Skype’s Worthless Employee Stock Option Plan: Here’s Why They Did It - tilt
http://techcrunch.com/2011/06/26/skypes-worthless-employee-stock-option-plan-heres-why-they-did-it/
======
grellas
Options can be tricky enough for employees to handle even in standard startup
scenarios (see recent thread here:
<http://news.ycombinator.com/item?id=2623182>).

You have to earn them out over time before they might have any value at all.
You have to pay real money to get illiquid stock in a company that might
easily fail. If the paper value of the stock is high, owing to recent funding
rounds, you will have to pay ordinary income tax on the spread between your
exercise price and the then fair market value. If you have ISOs, you may avoid
ordinary income tax but may easily get hit with AMT. After you pay for the
stock, and any associated taxes, you hold common shares that stand in the back
of the line on any liquidity event, meaning that you might get nothing even in
a liquidity event should the proceeds not exceed the value of the liquidation
preferences held by preferred stockholders or should the acquisition be
structured in a way that primarily rewards those who get bonus/retention
packages with the acquirer and leaves others with essentially nothing.

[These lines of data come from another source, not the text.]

-- ==== Sys2Proof/Machine/Core.lean ====
section
/-! DEFINITION. The machine as the host runs it. -/

def Sys2Proof.core : Host.Core := { State := Sys2Proof.Machine.State, Fault := Sys2Proof.Machine.Fault, Refusal := Sys2Proof.Machine.Refusal, step := Sys2Proof.Machine.step, reset := Sys2Proof.Machine.State.reset }
end

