/-- A write of one object leaves every other object. -/
def Obligations.ObjectFrames : Prop :=
  ∀ (s t : State) (j k d : Nat),
    (∀ (level : Nat) (p : Fin 32) (v : Nat), objKey j k d ≠ objKey 0x5001 9 p.val → exec (.forceWrite level p v) s = .next t → t.val j k d = s.val j k d) ∧
    (∀ (session level idx sub chan : Nat) (value : List Nat), objKey j k d ≠ objKey idx sub chan →
      s.writeStatus (.sess session) level idx sub chan value = stOk → exec (.safetySetWrite session level idx sub chan value) s = .next t →
      t.val j k d = s.val j k d) ∧
    (∀ (session level sub : Nat) (value : List Nat), objKey j k d ≠ objKey 0x6200 sub 0 →
      s.writeStatus (.sess session) level 0x6200 sub 0 value = stOk → exec (.protSetWrite session level sub value) s = .next t →
      t.val j k d = s.val j k d)

/-- A group selects the lowest candidate, the lower number on a tie. -/
def Obligations.LowestCandidate : Prop :=
  ∀ (y1 : Int) (ys : List Int), ∃ p q, y1 :: ys = p ++ (lowest y1 ys).1 :: q ∧ (lowest y1 ys).2 = p.length + 1 ∧
      (∀ y ∈ p, (lowest y1 ys).1 < y) ∧ (∀ y ∈ q, (lowest y1 ys).1 ≤ y)

/-- The arm lead's split of the count. -/
def Obligations.SpanShare : Prop :=
  ∀ (n aO a : Nat), 0 < a → aO ≤ a → n ≤ a → shareOf n aO a = (2 * n * aO + a) / (2 * a) ∧ shareOf n aO a ≤ aO ∧ n - shareOf n aO a ≤ a - aO ∧ shareOf n aO a ≤ n

/-- REC_OFFER records codes from 0xF000 and answers any other with RSVD. -/
def Obligations.ApplicationEvents : Prop :=
  ∀ (s : State) (core : Fin 4) (code : BitVec 16) (warn : Bool),
    (0xF000 ≤ code.toNat → exec (.recOffer core code warn) s = .next (s.offer code.toNat (if warn then .warn else .note) 8
      ((entry s.masters core.val {}).offerData.flatMap (le 4)))) ∧
    (code.toNat < 0xF000 → ∃ t, exec (.recOffer core code warn) s = .next t ∧ t = { s with hdrs := t.hdrs } ∧
      (s.Shape → t.hdrs.length = 9 ∧ ∀ i, i < 9 → entry t.hdrs i {} =
        if i = 6 then { entry s.hdrs 6 {} with err := setBit (entry s.hdrs 6 {}).err 4 } else entry s.hdrs i {}))

/-- A parity error is retried three times and then handled as an uncorrectable error. -/
def Obligations.ParityRetries : Prop :=
  ∀ (s : State) (region : Fin 9) (b : Fin 16) (nth : Fin 4), s.Shape → s.fenced region.val b.val = false → s.powered (blockDomain region.val b.val) = true →
    b.val < blocksOf region.val →
    (nth.val < 3 → Completes (.parityError region b nth) s (fun t => t.fab.parRetries = incSat 32 s.fab.parRetries ∧
      (region.val < 8 → bit (entry t.hdrs region.val {}).err 6 = true) ∧ t.fenced region.val b.val = false)) ∧
    (nth.val = 3 → exec (.parityError region b nth) s = exec (.uncorrectableError region b 1 false) s)

/-- R263, for the expiry itself; the count is kept at the boundary. -/
def Obligations.LeadWaitTrip : Prop :=
  ∀ s : State, s.mode.mode = .forming → s.isRun .form = true →
    (s.LEAD_WAIT ≤ s.form.leadWait → exec .leadWaitExpiry s = .next (s.trip 0x5223 .form []) ∧ (s.trip 0x5223 .form []).tripped .form) ∧
    (s.form.leadWait < s.LEAD_WAIT → exec .leadWaitExpiry s = .next s)

/-- R180, for the check that the publication of tick F − 1 runs. -/
def Obligations.AvailableCountTrip : Prop :=
  ∀ (s : State) (av : Nat),
    (s.isRun .select = true → av < s.AV_MIN →
      s.avCheck av = ({ s with cell := { s.cell with avail := av, avLow := true } }).trip 0x2110 .select [] ∧ (s.avCheck av).tripped .select) ∧
    (s.AV_MIN = 0 ∨ s.AV_MIN ≤ av → s.avCheck av = { s with cell := { s.cell with avail := av } })

/-- R190: the order of the free cells, the words and the delivered number. -/
def Obligations.SelectionOrder : Prop :=
  (∀ (s : State) (rules : List Nat), (s.freeOrder rules).Nodup ∧ (∀ c, c ∈ s.freeOrder rules ↔ c < 256 ∧ entry rules c 0 = 10) ∧
    ((∀ c < 256, -2147483648 ≤ (s.cellAt c).bkey ∧ (s.cellAt c).bkey ≤ 2147483647) →
      (s.freeOrder rules).Pairwise (fun a b => (if s.charging then (s.cellAt a).bkey < (s.cellAt b).bkey else (s.cellAt b).bkey < (s.cellAt a).bkey) ∨
        ((s.cellAt a).bkey = (s.cellAt b).bkey ∧ a < b)))) ∧
  (∀ (s : State) (rules order : List Nat) (ins c : Nat), c < 256 → entry rules c 0 = 10 →
    (entry (s.wordsOf rules order ins) c 0 = 1 ↔ c ∈ order.take ins)) ∧
  (∀ (s : State) (n t : Nat), let u := s.estimates n; let lock := u.countRules (u.rules n) [8, 9] true
    (s.selectRun n t).1.cell.delivered = clampN t lock (lock + (u.freeOrder (u.rules n)).length))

As if this all were not risk enough, Skype now comes along with a vehicle by
which you lose the value even of that illiquid stock you thought you had
bought - and paid for, and paid tax on, and whose value you ran the risk of
losing in case the company went nowhere - at the very time when the wild
success case strikes. This is the essence of a rigged game. The company fails
or plods along uneventfully: it has no obligation to buy back anything from
you; you took the risk and lost. The company succeeds: it has the option to
rob you of your equity value by getting it all back at a strike-price cost
that is a tiny fraction of its now vastly appreciated market value. This is
what they call "heads I win, tails you lose."

This is not equity ownership. It is merely the illusion of ownership - an
ownership that comes with all the risks of buying stock (the cost, the tax
risk, the economic risk) and none of its benefits. As this piece points out,
legally, you might be able to frame things this way and maybe this is the
custom and practice in private equity deals (it can even make sense in an
individually-negotiated deal with a senior executive who knowingly accepted
the risks involved). But it is not legal to offer it up in materially
misleading terms, which seems to have happened here. And, whether technically
legal or not, no one wants to play a fool's game - once exposed as the stink
bomb that it is, this particular PE ploy should hereafter die the death that
it richly deserves.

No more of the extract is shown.